4.1.  Network Operator Self-Operating Application

   Nowadays, more and more network operators start operating their own
   applications.  In this scenario, the network operators control and
   manage both, their own networks and their own applications.
   Typically, the steering of application traffic is triggered at the
   packet source (within the operator domain) and ends at the egress
   point of the operator's network which implies that the APN scheme is
   confined within the operator's domain.

   When the APN information is inserted, used and removed in/from the
   data packet inside the operator's domain, no additional security and
   privacy issues are introduced other than the usual ones when carrying
   metadata within a controlled domain (e.g.  SFC).
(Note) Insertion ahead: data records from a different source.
-- ==== Sys2Proof/Laws/Maps.lean ====
section
/-! SUPPORT. The laws of the sparse maps: a read after a write, and the canonical form kept by every operation. -/

namespace Sys2Proof.Laws
open Sys2Proof.Machine

variable {α : Type}

theorem mapGet_erase_other (d : Nat → α) (m : List (Nat × α)) (k j : Nat) (h : j ≠ k) :
    mapGet d (mapErase m k) j = mapGet d m j := by
  induction m with
  | nil => rfl
  | cons e m ih =>
    obtain ⟨k', v⟩ := e
    by_cases hk : k' = k
    · subst hk
      simp [mapErase, mapGet, Ne.symm h]
      simpa [mapErase] using ih
    · simp [mapErase, hk, mapGet]
      split
      · rfl
      · simpa [mapErase] using ih

theorem mapGet_erase_same (d : Nat → α) (m : List (Nat × α)) (k : Nat) :
    mapGet d (mapErase m k) k = d k := by
  induction m with
  | nil => rfl
  | cons e m ih =>
    obtain ⟨k', v⟩ := e
    by_cases hk : k' = k
    · subst hk
      simp [mapErase]
      simpa [mapErase] using ih
    · simp [mapErase, hk, mapGet]
      simpa [mapErase] using ih

theorem mapGet_insert_same (d : Nat → α) (m : List (Nat × α)) (k : Nat) (v : α)
    (h : ∀ e ∈ m, e.1 ≠ k) : mapGet d (mapInsert k v m) k = v := by
  induction m with
  | nil => simp [mapInsert, mapGet]
  | cons e m ih =>
    obtain ⟨k', w⟩ := e
    have hk : k' ≠ k := h (k', w) (by simp)
    simp only [mapInsert]
    split
    · simp [mapGet]
    · simp [mapGet, hk]
      exact ih (fun e he => h e (by simp [he]))

theorem mapGet_insert_other (d : Nat → α) (m : List (Nat × α)) (k j : Nat) (v : α) (h : j ≠ k) :
    mapGet d (mapInsert k v m) j = mapGet d m j := by
  induction m with
  | nil => simp [mapInsert, mapGet, Ne.symm h]
  | cons e m ih =>
    obtain ⟨k', w⟩ := e
    simp only [mapInsert]
    split
    · simp [mapGet, Ne.symm h]
    · simp [mapGet, ih]

theorem mapErase_ne (m : List (Nat × α)) (k : Nat) : ∀ e ∈ mapErase m k, e.1 ≠ k := by
  intro e he
  simp [mapErase] at he
  exact he.2

@[simp] theorem mapGet_set_same [DecidableEq α] (d : Nat → α) (m : List (Nat × α)) (k : Nat) (v : α) :
    mapGet d (mapSet d m k v) k = v := by
  unfold mapSet
  split
  · rename_i h; rw [mapGet_erase_same, h]
  · exact mapGet_insert_same d _ k v (mapErase_ne m k)

theorem mapGet_set_other [DecidableEq α] (d : Nat → α) (m : List (Nat × α)) (k j : Nat) (v : α) (h : j ≠ k) :
    mapGet d (mapSet d m k v) j = mapGet d m j := by
  unfold mapSet
  split
  · exact mapGet_erase_other d m k j h
  · rw [mapGet_insert_other d _ k j v h, mapGet_erase_other d m k j h]

theorem mapErase_wf (d : Nat → α) (m : List (Nat × α)) (k : Nat) (h : mapWf d m) : mapWf d (mapErase m k) :=
  ⟨h.1.filter _, fun e he => h.2 e (List.mem_of_mem_filter he)⟩

theorem mapInsert_mem (m : List (Nat × α)) (k : Nat) (v : α) (e : Nat × α) :
    e ∈ mapInsert k v m ↔ e = (k, v) ∨ e ∈ m := by
  induction m with
  | nil => simp [mapInsert]
  | cons a m ih =>
    simp only [mapInsert]
    split
    · simp
    · simp only [List.mem_cons, ih]
      tauto

theorem mapInsert_sorted (m : List (Nat × α)) (k : Nat) (v : α)
    (h : m.Pairwise (fun a b => a.1 < b.1)) (hk : ∀ e ∈ m, e.1 ≠ k) :
    (mapInsert k v m).Pairwise (fun a b => a.1 < b.1) := by
  induction m with
  | nil => simp [mapInsert]
  | cons a m ih =>
    rw [List.pairwise_cons] at h
    have ha : a.1 ≠ k := hk a (by simp)
    simp only [mapInsert]
    split
    · rename_i hlt
      rw [List.pairwise_cons]
      refine ⟨?_, List.pairwise_cons.2 h⟩
      intro b hb
      rcases List.mem_cons.1 hb with rfl | hb
      · exact hlt
      · exact Nat.lt_trans hlt (h.1 b hb)
    · rename_i hge
      rw [List.pairwise_cons]
      refine ⟨?_, ih h.2 (fun e he => hk e (by simp [he]))⟩
      intro b hb
      rcases (mapInsert_mem m k v b).1 hb with rfl | hb
      · show a.1 < k
        omega
      · exact h.1 b hb

/-- Every write keeps the canonical form. -/
theorem mapSet_wf [DecidableEq α] (d : Nat → α) (m : List (Nat × α)) (k : Nat) (v : α) (h : mapWf d m) :
    mapWf d (mapSet d m k v) := by
  have he := mapErase_wf d m k h
  unfold mapSet
  split
  · exact he
  · rename_i hv
    refine ⟨mapInsert_sorted _ k v he.1 (mapErase_ne m k), ?_⟩
    intro e hem
    rcases (mapInsert_mem _ k v e).1 hem with rfl | hem
    · exact hv
    · exact he.2 e hem

@[simp] theorem memGet_set_same (m : List Host.Cell) (a : Nat) (b : Byte) : memGet (memSet m a b) a = b :=
  mapGet_set_same memDefault m a b

theorem memGet_set_other (m : List Host.Cell) (a j : Nat) (b : Byte) (h : j ≠ a) :
    memGet (memSet m a b) j = memGet m j := mapGet_set_other memDefault m a j b h

/-- A byte outside the bytes written reads as before. -/
theorem memGet_put_other (m : List Host.Cell) (a j : Nat) (bs : List Byte) (h : j < a ∨ a + bs.length ≤ j) :
    memGet (memPut m a bs) j = memGet m j := by
  induction bs generalizing m a with
  | nil => rfl
  | cons b bs ih =>
    simp only [List.length_cons] at h
    rw [memPut, ih _ _ (by omega), memGet_set_other _ _ _ _ (by omega)]

/-- A byte written reads back. -/
theorem memGet_put_same (m : List Host.Cell) (a i : Nat) (bs : List Byte) (h : i < bs.length) :
    memGet (memPut m a bs) (a + i) = bs[i] := by
  induction bs generalizing m a i with
  | nil => simp at h
  | cons b bs ih =>
    cases i with
    | zero => rw [memPut, memGet_put_other _ _ _ _ (by omega)]; simp
    | succ i =>
      have h' : i < bs.length := by simpa using h
      rw [memPut, show a + (i + 1) = (a + 1) + i by omega, ih _ _ _ h']
      simp

/-- Writing bytes keeps the canonical form of memory. -/
theorem memPut_wf (m : List Host.Cell) (a : Nat) (bs : List Byte) (h : Memory.wf m) : Memory.wf (memPut m a bs) := by
  induction bs generalizing m a with
  | nil => exact h
  | cons b bs ih => exact ih _ _ (mapSet_wf memDefault m a b h)

end Sys2Proof.Laws
end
4.2.  Application Providers Self-Operating Network

   Similarly, more and more application providers start building and
   operating their own networks.  In this way, the application providers
   control and manage both their own networks and their own
   applications.

   This scenario is actually the same as the previous one, which is, the
   APN scheme is confined within a controlled domain owned by the
   application provider.  In this way, no additional security and
   privacy issues are introduced other than the usual ones when carrying
   metadata within a controlled domain (e.g.  SFC).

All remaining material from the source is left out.